This repository contains code for our ASRU 2019 paper titled "Acoustic model adaptation from raw waveforms with SincNet". The aim is to explore the adaptation of the SincNet layer (filter parameters and amplitudes) to speakers and domains.
The code is a little messy. I hope to clean it up soon, time permitting. Any questions or problems - please get in touch.
Much of the code is built on the work by Ondrej for Learning to Adapt.
This work is the result of a collaboration with my co-authors Ondrej Klejch, Erfan Loweimi, Peter Bell, and Steve Renals.

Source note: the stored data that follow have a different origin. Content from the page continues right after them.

-- ==== Sys2Proof/Tests/Slice0.lean ====
section
/-! SUPPORT. Slice0: the model's own tests. The first part has an ill-formed command for each check of WellFormed; the rest, for the
hypotheses of each statement, a small state and operands that meet them. -/

open Sys2Proof Sys2Proof.Machine

set_option maxRecDepth 100000

namespace Sys2Proof.Tests

/-! ### Ill-formed commands -/

theorem test_wf_offset :
    (Instr.registerWrite .plinth 2#32 0#32).wf = false ∧ (Instr.registerWrite .plinth 0x20000000#32 0#32).wf = false ∧
    (Instr.registerWrite (.host 0) 0x20000000#32 0#32).wf = false ∧ (Instr.registerWrite (.host 1) 0x4000000#32 0#32).wf = false ∧
    (Instr.registerWrite (.host 1) 0x3FFFFFC#32 0#32).wf = true := by decide
theorem test_wf_pairs :
    (Instr.regPairLowWrite .plinth 4#32 0#32).wf = false ∧ (Instr.regPairHighWrite .plinth 8#32 0#32).wf = false ∧
    (Instr.regPairLowRead .plinth 12#32).wf = false ∧ (Instr.regPairHighRead .plinth 8#32).wf = false ∧
    (Instr.regPairLowRead .plinth 8#32).wf = true ∧ (Instr.regPairHighRead .plinth 12#32).wf = true := by decide
theorem test_wf_others :
    (Instr.hostBar0Misaligned 0 8#32 4 false).wf = false ∧ (Instr.hostBar0Misaligned 0 9#32 4 false).wf = true ∧
    (Instr.counterClear .plinth 0x20000000#32 false).wf = false ∧ (Instr.budgetWrite .plinth 6#32 0#32).wf = false := by decide
theorem test_wf_operations :
    (Instr.rngBind 0 (1 <<< 51)).wf = false ∧ (Instr.rngRelease 0 0).wf = false ∧ (Instr.msnParityEncode 0 (1 <<< 40)).wf = false ∧
    (Instr.msnParityEncode 0 (1 <<< 41)).wf = false ∧ (Instr.msnParityDecode 0 0).wf = false ∧
    (Instr.msnParityDecode 0 (1 <<< 40 ||| 1 <<< 41)).wf = false ∧ (Instr.rngRelease 0 (1 <<< 51)).wf = true := by decide

/-! ### States -/

/-- Course 0 runs at PC 0; after reset nothing else is in the state. -/
def running : State := State.reset.modCourse 0 fun c => { c with ctl := .running }

/-- Course 0 runs, after a change of it. -/
def runs (f : CourseState → CourseState) : State := running.modCourse 0 f

/-- The hypothesis of an instruction statement, as a test. -/
def issuesB (s : State) (w : BitVec 56) (z : List (Nat × Nat)) (v2 : Bool) : Bool :=
  s.issuing 0 && (s.fetch 0).2 && (s.nextInstr 0).isSome && !s.illegal 0 w z v2 && (s.course 0).guard w

theorem issues_of {s : State} {w : BitVec 56} {z : List (Nat × Nat)} {v2 : Bool} (h : issuesB s w z v2 = true) : Issues s 0 w z v2 := by
  simp only [issuesB, Bool.and_eq_true, Bool.not_eq_true'] at h
  exact ⟨h.1.1.1.1, h.1.1.1.2, h.1.1.2, h.1.2, h.2⟩

/-- A word with a value in a field. -/
def field (v lo : Nat) : BitVec 56 := BitVec.ofNat 56 (v * 2 ^ lo)

/-! ### The step and the queue -/

theorem witness_stepsKeepCanonicalForm :
    ({ State.reset with pending := [.packageReset] }).canon = true ∧
    step { State.reset with pending := [.packageReset] } = .next { State.reset with pending := [] } := ⟨by decide, rfl⟩

theorem witness_answered : exec .packageReset State.reset = .next State.reset := rfl

/-! ### Instructions that only compute -/

theorem witness_running : (∀ g : Course, running.courseRuns g = true) ∧ (∀ d : Die, running.dieRuns d = true) ∧
    ∀ d : Die, State.reset.dieRuns d = true := by decide
theorem witness_registerForm : Issues running 0 (field 3 47) [(36, 0)] false := issues_of (by decide)
theorem witness_immediateForm : Issues running 0 (field 3 47) [(41, 32)] false ∧ fld (field 3 47) 31 6 = 0 ∧ fld (field 3 47) 46 42 = 0 :=
  ⟨issues_of (by decide), by decide, by decide⟩
theorem witness_unusedFields_i : (Issues running 0 64 [(41, 32)] false ∧ fld 64 31 6 ≠ 0 ∧ fld 64 31 0 ≠ 0) ∧
    Issues running 0 (field 1 42) [(41, 32)] false ∧ fld (field 1 42) 46 42 ≠ 0 :=
  ⟨⟨issues_of (by decide), by decide, by decide⟩, issues_of (by decide), by decide⟩
theorem witness_unusedFields_a :
    (∀ lo : Fin 4, let w := field 1 ([43, 0, 38, 48].getD lo.val 0)
      issuesB running w [(47, 47), (37, 32)] false = true) ∧
    fld (field 1 43) 46 43 ≠ 0 ∧ fld (field 1 0) 31 0 ≠ 0 ∧ fld (field 1 38) 42 38 ≠ 0 ∧ fld (field 1 48) 51 48 ≠ 0 := by decide
theorem witness_unusedFields_c :
    (∀ k : Fin 3, issuesB running ([1, field 6 46, field 1 36].getD k.val 0) [(35, 32)] false = true) ∧
    6 ≤ fld (field 6 46) 48 46 ∧ fld (field 1 36) 40 36 ≠ 0 ∧ issuesB running (field 4 46) [(39, 0)] false = true ∧
    4 ≤ fld (field 4 46) 48 46 := by decide
theorem witness_addressForm : Issues running 0 (field 5 48) [(47, 47), (37, 32)] false ∧ fld (field 5 48) 46 43 = 0 ∧
    fld (field 5 48) 31 0 = 0 ∧ fld (field 5 48) 42 38 = 0 ∧ issuesB running (field 5 38) [(47, 47), (37, 32)] false = true ∧
    fld (field 5 38) 51 48 = 0 := ⟨issues_of (by decide), by decide⟩
theorem witness_predicates :
    (∀ k : Fin 6, issuesB running (field k.val 46) [(35, 32)] false = true ∧ fld (field k.val 46) 48 46 = k.val ∧
      fld (field k.val 46) 31 0 = 0 ∧ fld (field k.val 46) 40 36 = 0) ∧
    ∀ k : Fin 4, issuesB running (field k.val 46) [(39, 0)] false = true ∧ fld (field k.val 46) 48 46 = k.val := by decide
theorem witness_jumps :
    (Issues running 0 0 [(41, 32)] false ∧ (((running.course 0).rs (fldS 0 42)).setWidth 48 : Addr).toNat % 8 = 0) ∧
    (Issues (runs fun c => c.ws 1 4) 0 (field 1 42) [(41, 32)] false ∧
      ((((runs fun c => c.ws 1 4).course 0).rs (fldS (field 1 42) 42)).setWidth 48 : Addr).toNat % 8 ≠ 0) ∧
    Issues running 0 0 [(51, 0)] false :=
  ⟨⟨issues_of (by decide), by decide⟩, ⟨issues_of (by decide), by decide⟩, issues_of (by decide)⟩
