/-- Calender receive takes the port's oldest cell frame whose reception has ended (R121, R160). -/
def cellReceive (d : Nat) (s : State) : State :=
  match s.mach.frames.find? fun f => f.stage == .cell && f.port == 8 + d && f.ended with
  | none => s
  | some f =>
    let isOpen := bitAt (byteAt f.bytes 15) 7
    let fits := f.bytes.length == 500 && byteAt f.bytes 14 == 1
    if fits && !isOpen && cellWaits d f s then rebind (latRx (bankOf s f.bank) d) s
    else
      calChange d (fun s =>
        if !fits then cellBad d isOpen false s
        else if isOpen then openCell d f s
        else protectedCell d f (rebind (latRx (bankOf s f.bank) d) s)) (removeFrm f.id s)

/-- CELL_RECEIVE. -/
def execCellReceive (d : Fin 8) (s : State) : Host.Outcome State Fault Refusal := .next (live s (cellReceive d.val))

/-- No protected cell has passed step 2 for SYNC_TIMEOUT, which counts in µs (R163). -/
def syncTimedOut (s : State) (d : Nat) : Bool := decide ((cal s d).okAt + latSync (liveBank s) d * 1250 ≤ nowP s)

/-- SYNC_TIMEOUT. -/
def execSyncTimeout (d : Fin 8) (s : State) : Host.Outcome State Fault Refusal :=
  .next (live s fun s => if syncTimedOut s d.val then calChange d.val (loseSync d.val) s else s)

/-- HOLD has lasted HOLD_TIME, which counts in units of 10 µs (R164). -/
def holdLong (s : State) (d : Nat) : Bool :=
  (cal s d).hold && decide ((cal s d).holdFrom + latHold (liveBank s) d * 12500 ≤ nowP s)

/-- HOLD has lasted HOLD_TIME: frames queued toward the port are discarded (R164). -/
def holdExpire (d : Nat) (s : State) : State :=
  if holdLong s d then
    let s1 := calChange d (modCal d (fun c => { c with holdExpired := true })) s
    (s1.mach.frames.filter fun f => f.stage == .queued && f.egress == 8 + d && f.sent == 0 && frmCal s f).foldl
      (fun x f => discardChan f 4 x) s1
  else s

/-- HOLD_EXPIRE. -/
def execHoldExpire (d : Fin 8) (s : State) : Host.Outcome State Fault Refusal := .next (live s (holdExpire d.val))

/-- The frame with the earliest release moment among those a dry port holds complete, each the first of its channel. -/
def nextHeld (s : State) (d : Nat) : Option Sheet :=
  (heldFirst s d).foldl (fun best f =>
    match best with
    | none => some f
    | some g => if dueOf s f < dueOf s g then some f else best) none

/-- The frame being reassembled becomes late where its release moment has come (R161). -/
def pendLate (d : Nat) (s : State) : State :=
  match (cal s d).pend with
  | none => s
  | some r =>
    if baseOf d r + (latencyOf s d s.stock.active : Int) ≤ (nowP s : Int) then
      modCal d (fun c => { c with pend := some { r with late := true } }) s
    else s

/-- A frame's release moment has come: a complete one is sent on, late where its egress port is busy, and with it those of
its channel that had to wait for it; one still being reassembled becomes late (R132, R161). -/
def calRelease (d : Nat) (s : State) : State :=
  match nextHeld s d with
  | none => pendLate d s
  | some f =>
    if dueOf s f ≤ (nowP s : Int) then
      sendLate d s.mach.frames.length (enqueue { f with late := f.late || momentPassed s f || !egressFree s f.egress } (pendLate d s))
    else pendLate d s

/-- CAL_RELEASE. -/
def execCalRelease (d : Fin 8) (s : State) : Host.Outcome State Fault Refusal := .next (live s (calRelease d.val))

end Sys2Proof.Machine
end

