/-- Cancel the pending Apply: LAST_APPLY_RESULT and source 81 (R94, R95); the command's own reply is the caller's. -/
def cancelApply (result : Nat) (s : State) : State :=
  match s.stock.apply with
  | none => s
  | some a => raise 81 (setArea a.door { area s a.door with lastResult := result } (setApply none s))

/-- A ZEROISE cancels the pending Apply (R94). -/
def zeroiseCancels (s : State) : State :=
  match s.stock.apply with
  | none => s
  | some a => finishSt a.door a.tag stCancelled 0 (cancelApply 3 s)

end Sys2Proof.Machine
end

The code has been run with:
- Keras 2.2.2
- Tensorflow 1.10.0
- PyKaldi
- Kaldi
For training from scratch see experiments/ami/train_sinc_40_flat_6epochs.sh
. For speaker adaptation see experiments/ami/adapt_pfstar_40_flat_speaker_lhuc0+sinc.sh
. The layers to be adapted (LHUC0, LHUC1, LHUC0+Sinc, etc.) can are determined by an argument to adapt_pfstar_40_flat_speaker.py
. The above scripts assume an existing tri3 model of AMI (or a different dataset). It will also look for pdf_counts
in the main directory, which is equivalent to e.g. tri3/final.occs
.
For research using this work, please cite:
@inproceedings{Fainberg2019,
author={Joachim Fainberg and Ondřej Klejch and Erfan Loweimi and Peter Bell and Steve Renals},
title={{Acoustic Model Adaptation from Raw Waveforms with SincNet}},
booktitle={ASRU},
year=2019
}
Our work builds on a paper by Ravanelli and Bengio. They have a SincNet implementation for PyTorch.